[[ TASK MATERIAL open ]]
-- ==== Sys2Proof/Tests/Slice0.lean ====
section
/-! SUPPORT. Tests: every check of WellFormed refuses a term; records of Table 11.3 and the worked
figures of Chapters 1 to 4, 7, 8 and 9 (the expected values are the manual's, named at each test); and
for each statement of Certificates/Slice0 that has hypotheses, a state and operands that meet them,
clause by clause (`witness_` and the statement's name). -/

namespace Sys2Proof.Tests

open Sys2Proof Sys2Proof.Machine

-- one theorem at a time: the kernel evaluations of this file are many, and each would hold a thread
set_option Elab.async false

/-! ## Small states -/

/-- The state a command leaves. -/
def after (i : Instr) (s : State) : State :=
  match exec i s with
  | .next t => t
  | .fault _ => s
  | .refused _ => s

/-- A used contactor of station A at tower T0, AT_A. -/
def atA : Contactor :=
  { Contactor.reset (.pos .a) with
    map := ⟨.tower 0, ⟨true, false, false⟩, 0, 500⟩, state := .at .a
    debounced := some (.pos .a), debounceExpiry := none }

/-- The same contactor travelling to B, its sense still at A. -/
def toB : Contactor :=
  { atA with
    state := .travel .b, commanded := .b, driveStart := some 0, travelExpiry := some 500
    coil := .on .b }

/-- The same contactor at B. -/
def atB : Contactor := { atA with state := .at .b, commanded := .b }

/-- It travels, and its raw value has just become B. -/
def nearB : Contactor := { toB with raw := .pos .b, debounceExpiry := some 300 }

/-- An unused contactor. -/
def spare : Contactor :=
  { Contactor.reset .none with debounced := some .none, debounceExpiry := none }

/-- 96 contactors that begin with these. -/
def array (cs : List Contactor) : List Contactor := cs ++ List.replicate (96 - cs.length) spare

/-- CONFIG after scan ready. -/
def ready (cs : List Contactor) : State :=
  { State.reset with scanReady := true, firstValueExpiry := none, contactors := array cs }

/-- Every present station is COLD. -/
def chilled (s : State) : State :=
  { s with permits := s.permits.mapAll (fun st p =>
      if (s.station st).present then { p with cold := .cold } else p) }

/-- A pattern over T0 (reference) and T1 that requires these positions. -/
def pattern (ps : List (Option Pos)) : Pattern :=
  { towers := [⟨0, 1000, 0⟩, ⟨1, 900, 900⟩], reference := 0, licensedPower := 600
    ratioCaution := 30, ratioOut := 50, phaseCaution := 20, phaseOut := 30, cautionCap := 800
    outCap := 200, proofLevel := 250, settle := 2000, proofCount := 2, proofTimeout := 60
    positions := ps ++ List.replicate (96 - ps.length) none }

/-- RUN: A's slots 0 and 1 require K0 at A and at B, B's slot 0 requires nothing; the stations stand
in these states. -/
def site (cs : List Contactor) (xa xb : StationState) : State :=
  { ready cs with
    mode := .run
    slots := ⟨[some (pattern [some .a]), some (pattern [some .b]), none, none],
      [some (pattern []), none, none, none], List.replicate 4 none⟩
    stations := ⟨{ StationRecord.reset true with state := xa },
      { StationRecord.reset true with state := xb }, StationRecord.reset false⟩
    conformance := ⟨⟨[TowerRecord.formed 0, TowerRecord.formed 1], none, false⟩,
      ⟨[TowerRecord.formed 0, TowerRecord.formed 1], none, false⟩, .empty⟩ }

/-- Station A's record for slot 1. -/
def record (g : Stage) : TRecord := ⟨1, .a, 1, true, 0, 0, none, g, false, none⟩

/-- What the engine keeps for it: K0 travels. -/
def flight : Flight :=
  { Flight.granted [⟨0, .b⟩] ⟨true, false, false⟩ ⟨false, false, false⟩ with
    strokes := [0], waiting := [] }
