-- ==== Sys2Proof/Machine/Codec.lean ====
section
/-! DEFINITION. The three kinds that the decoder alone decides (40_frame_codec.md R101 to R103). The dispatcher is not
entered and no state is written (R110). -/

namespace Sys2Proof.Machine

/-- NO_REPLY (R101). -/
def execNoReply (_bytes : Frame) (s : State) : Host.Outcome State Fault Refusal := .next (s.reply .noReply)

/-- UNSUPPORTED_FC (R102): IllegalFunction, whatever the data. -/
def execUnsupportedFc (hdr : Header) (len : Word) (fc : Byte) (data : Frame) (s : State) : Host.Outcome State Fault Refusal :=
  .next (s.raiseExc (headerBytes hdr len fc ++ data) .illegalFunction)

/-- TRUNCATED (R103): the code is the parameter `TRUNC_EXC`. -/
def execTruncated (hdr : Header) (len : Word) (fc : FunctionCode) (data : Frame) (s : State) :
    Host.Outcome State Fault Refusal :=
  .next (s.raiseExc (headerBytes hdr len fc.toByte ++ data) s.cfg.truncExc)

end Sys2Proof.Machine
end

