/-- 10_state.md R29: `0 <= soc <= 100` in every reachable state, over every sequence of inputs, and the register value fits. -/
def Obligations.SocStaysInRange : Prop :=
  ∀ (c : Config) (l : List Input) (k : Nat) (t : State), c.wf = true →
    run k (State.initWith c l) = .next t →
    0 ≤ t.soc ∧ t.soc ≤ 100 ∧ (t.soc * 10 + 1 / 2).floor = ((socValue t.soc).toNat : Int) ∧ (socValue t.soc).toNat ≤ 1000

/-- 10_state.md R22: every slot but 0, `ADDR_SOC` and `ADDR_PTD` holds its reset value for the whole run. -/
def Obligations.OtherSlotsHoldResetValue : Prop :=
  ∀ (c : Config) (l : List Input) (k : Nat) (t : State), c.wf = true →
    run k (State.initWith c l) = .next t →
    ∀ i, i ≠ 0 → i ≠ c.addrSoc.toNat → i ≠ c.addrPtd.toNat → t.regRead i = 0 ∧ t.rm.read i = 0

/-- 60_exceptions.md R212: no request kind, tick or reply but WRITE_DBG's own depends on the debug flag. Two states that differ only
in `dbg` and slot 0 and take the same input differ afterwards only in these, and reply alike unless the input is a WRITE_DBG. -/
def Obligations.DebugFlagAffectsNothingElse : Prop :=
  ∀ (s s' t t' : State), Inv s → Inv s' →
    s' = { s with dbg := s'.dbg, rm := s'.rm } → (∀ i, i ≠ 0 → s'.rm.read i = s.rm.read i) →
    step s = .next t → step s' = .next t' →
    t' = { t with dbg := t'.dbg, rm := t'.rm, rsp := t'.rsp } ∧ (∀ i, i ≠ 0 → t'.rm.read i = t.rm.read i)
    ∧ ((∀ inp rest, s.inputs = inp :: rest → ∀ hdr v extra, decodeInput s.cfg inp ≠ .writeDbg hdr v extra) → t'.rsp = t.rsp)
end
[[ TASK MATERIAL closed ]]
[[ TASK MATERIAL open ]]
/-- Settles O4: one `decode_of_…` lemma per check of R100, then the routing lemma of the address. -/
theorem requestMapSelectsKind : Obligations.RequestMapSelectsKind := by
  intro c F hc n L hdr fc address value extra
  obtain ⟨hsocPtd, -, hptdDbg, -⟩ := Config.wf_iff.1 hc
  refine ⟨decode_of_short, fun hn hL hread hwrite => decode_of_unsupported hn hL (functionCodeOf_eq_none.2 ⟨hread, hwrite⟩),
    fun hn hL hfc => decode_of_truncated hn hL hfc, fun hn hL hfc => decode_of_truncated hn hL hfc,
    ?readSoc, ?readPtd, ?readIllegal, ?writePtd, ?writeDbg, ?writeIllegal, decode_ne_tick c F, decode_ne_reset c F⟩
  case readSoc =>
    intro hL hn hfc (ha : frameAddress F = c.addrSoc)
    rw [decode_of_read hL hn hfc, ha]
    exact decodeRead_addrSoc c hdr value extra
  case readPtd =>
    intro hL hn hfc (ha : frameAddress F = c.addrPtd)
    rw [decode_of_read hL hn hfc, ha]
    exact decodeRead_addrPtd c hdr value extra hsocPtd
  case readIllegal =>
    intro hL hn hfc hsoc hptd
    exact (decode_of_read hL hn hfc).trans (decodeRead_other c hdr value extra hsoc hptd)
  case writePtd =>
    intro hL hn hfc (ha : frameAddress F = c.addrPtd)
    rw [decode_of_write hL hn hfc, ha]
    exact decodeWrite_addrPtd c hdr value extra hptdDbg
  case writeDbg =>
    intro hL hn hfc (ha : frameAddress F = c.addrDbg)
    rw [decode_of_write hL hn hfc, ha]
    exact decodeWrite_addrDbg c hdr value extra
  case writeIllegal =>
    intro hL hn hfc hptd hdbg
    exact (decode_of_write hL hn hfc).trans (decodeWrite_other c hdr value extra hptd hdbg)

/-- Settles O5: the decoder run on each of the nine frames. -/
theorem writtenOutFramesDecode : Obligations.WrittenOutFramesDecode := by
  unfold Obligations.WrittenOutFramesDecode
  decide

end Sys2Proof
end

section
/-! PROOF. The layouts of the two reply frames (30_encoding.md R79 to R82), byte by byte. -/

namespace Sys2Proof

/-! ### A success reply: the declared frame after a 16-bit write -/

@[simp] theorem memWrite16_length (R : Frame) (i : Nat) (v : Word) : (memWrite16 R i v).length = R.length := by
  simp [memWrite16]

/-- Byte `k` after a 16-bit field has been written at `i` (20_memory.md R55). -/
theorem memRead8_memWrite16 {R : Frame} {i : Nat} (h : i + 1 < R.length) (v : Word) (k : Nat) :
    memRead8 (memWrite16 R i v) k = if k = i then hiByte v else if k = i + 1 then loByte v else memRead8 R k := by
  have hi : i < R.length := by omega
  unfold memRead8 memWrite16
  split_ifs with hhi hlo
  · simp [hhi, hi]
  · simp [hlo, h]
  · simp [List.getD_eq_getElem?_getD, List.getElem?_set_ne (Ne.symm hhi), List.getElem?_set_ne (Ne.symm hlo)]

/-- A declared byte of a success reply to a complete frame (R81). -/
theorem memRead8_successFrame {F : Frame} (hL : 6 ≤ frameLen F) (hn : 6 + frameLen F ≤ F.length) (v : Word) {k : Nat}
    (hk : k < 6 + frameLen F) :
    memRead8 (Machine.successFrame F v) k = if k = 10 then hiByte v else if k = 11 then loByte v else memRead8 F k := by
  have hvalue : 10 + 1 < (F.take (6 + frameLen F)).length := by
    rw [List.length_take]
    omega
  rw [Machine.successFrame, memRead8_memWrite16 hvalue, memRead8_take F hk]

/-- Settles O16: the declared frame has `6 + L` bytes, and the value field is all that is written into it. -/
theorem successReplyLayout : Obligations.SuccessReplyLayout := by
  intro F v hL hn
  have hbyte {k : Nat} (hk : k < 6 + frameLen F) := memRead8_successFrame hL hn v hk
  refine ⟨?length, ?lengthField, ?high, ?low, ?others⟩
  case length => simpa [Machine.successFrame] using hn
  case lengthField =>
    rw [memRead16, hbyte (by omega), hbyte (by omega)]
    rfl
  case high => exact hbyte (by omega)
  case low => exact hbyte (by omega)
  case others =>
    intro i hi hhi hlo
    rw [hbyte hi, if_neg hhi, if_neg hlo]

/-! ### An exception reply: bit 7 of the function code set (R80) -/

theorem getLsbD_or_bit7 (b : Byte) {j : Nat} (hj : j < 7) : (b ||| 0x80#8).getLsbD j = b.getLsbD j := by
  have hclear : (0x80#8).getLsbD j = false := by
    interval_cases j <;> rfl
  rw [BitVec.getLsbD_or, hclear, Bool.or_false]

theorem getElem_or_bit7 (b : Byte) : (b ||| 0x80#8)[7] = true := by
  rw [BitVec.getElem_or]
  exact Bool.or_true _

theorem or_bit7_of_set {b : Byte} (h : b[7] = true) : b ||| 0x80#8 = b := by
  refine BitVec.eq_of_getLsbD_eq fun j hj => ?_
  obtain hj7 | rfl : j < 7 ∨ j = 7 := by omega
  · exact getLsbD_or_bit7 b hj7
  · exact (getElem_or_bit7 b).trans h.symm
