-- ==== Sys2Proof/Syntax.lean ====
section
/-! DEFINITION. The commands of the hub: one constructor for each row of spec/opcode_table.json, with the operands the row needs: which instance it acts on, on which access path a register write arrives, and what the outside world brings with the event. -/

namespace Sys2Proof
[[ TASK MATERIAL closed ]]
[[ TASK MATERIAL open ]]
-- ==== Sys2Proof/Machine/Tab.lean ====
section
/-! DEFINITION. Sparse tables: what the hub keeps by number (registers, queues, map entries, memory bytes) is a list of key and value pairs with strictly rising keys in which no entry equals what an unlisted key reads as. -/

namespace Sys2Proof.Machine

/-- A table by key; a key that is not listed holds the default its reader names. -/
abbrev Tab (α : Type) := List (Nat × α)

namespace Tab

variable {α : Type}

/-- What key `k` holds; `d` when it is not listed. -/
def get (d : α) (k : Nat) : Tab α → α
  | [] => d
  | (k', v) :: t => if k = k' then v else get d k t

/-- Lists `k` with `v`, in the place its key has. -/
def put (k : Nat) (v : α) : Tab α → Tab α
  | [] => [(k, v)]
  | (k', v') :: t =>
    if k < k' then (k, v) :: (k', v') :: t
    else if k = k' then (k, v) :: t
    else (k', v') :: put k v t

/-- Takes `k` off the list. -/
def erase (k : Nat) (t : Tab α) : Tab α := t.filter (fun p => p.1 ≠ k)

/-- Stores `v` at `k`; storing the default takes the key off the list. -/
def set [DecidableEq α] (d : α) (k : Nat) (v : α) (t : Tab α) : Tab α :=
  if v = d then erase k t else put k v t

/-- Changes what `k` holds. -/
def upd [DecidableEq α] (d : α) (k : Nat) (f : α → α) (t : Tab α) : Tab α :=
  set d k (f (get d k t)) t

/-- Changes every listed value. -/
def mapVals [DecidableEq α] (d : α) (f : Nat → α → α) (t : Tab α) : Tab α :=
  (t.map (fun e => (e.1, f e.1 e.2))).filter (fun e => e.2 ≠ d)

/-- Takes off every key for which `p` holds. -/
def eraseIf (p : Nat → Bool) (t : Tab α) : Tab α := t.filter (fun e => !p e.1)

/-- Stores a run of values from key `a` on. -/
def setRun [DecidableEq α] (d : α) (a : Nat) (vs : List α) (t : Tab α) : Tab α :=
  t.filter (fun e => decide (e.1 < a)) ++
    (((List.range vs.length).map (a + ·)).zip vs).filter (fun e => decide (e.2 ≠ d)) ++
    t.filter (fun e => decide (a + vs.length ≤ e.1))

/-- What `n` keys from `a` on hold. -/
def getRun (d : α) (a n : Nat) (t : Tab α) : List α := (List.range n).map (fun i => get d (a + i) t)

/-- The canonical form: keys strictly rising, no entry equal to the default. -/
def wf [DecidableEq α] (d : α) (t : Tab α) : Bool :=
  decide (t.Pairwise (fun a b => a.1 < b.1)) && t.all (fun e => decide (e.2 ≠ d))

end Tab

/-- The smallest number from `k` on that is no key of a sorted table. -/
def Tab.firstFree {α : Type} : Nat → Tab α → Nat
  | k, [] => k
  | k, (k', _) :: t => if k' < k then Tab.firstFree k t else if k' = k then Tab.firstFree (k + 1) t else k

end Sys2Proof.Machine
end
[[ TASK MATERIAL closed ]]
PROBLEM: Out of the data above, set down the lines from the one with "-- ==== Sys2Proof/Tests/Slice0.lean" to the one with "for each statement", both included, exactly as written and with no additions.

SOLUTION TO THE PROBLEM:
-- ==== Sys2Proof/Tests/Slice0.lean ====
section
/-! SUPPORT. Tests: every check of WellFormed refuses a term; records of Table 11.3 and the worked
figures of Chapters 1 to 4, 7, 8 and 9 (the expected values are the manual's, named at each test); and
for each statement of Certificates/Slice0 that has hypotheses, a state and operands that meet them,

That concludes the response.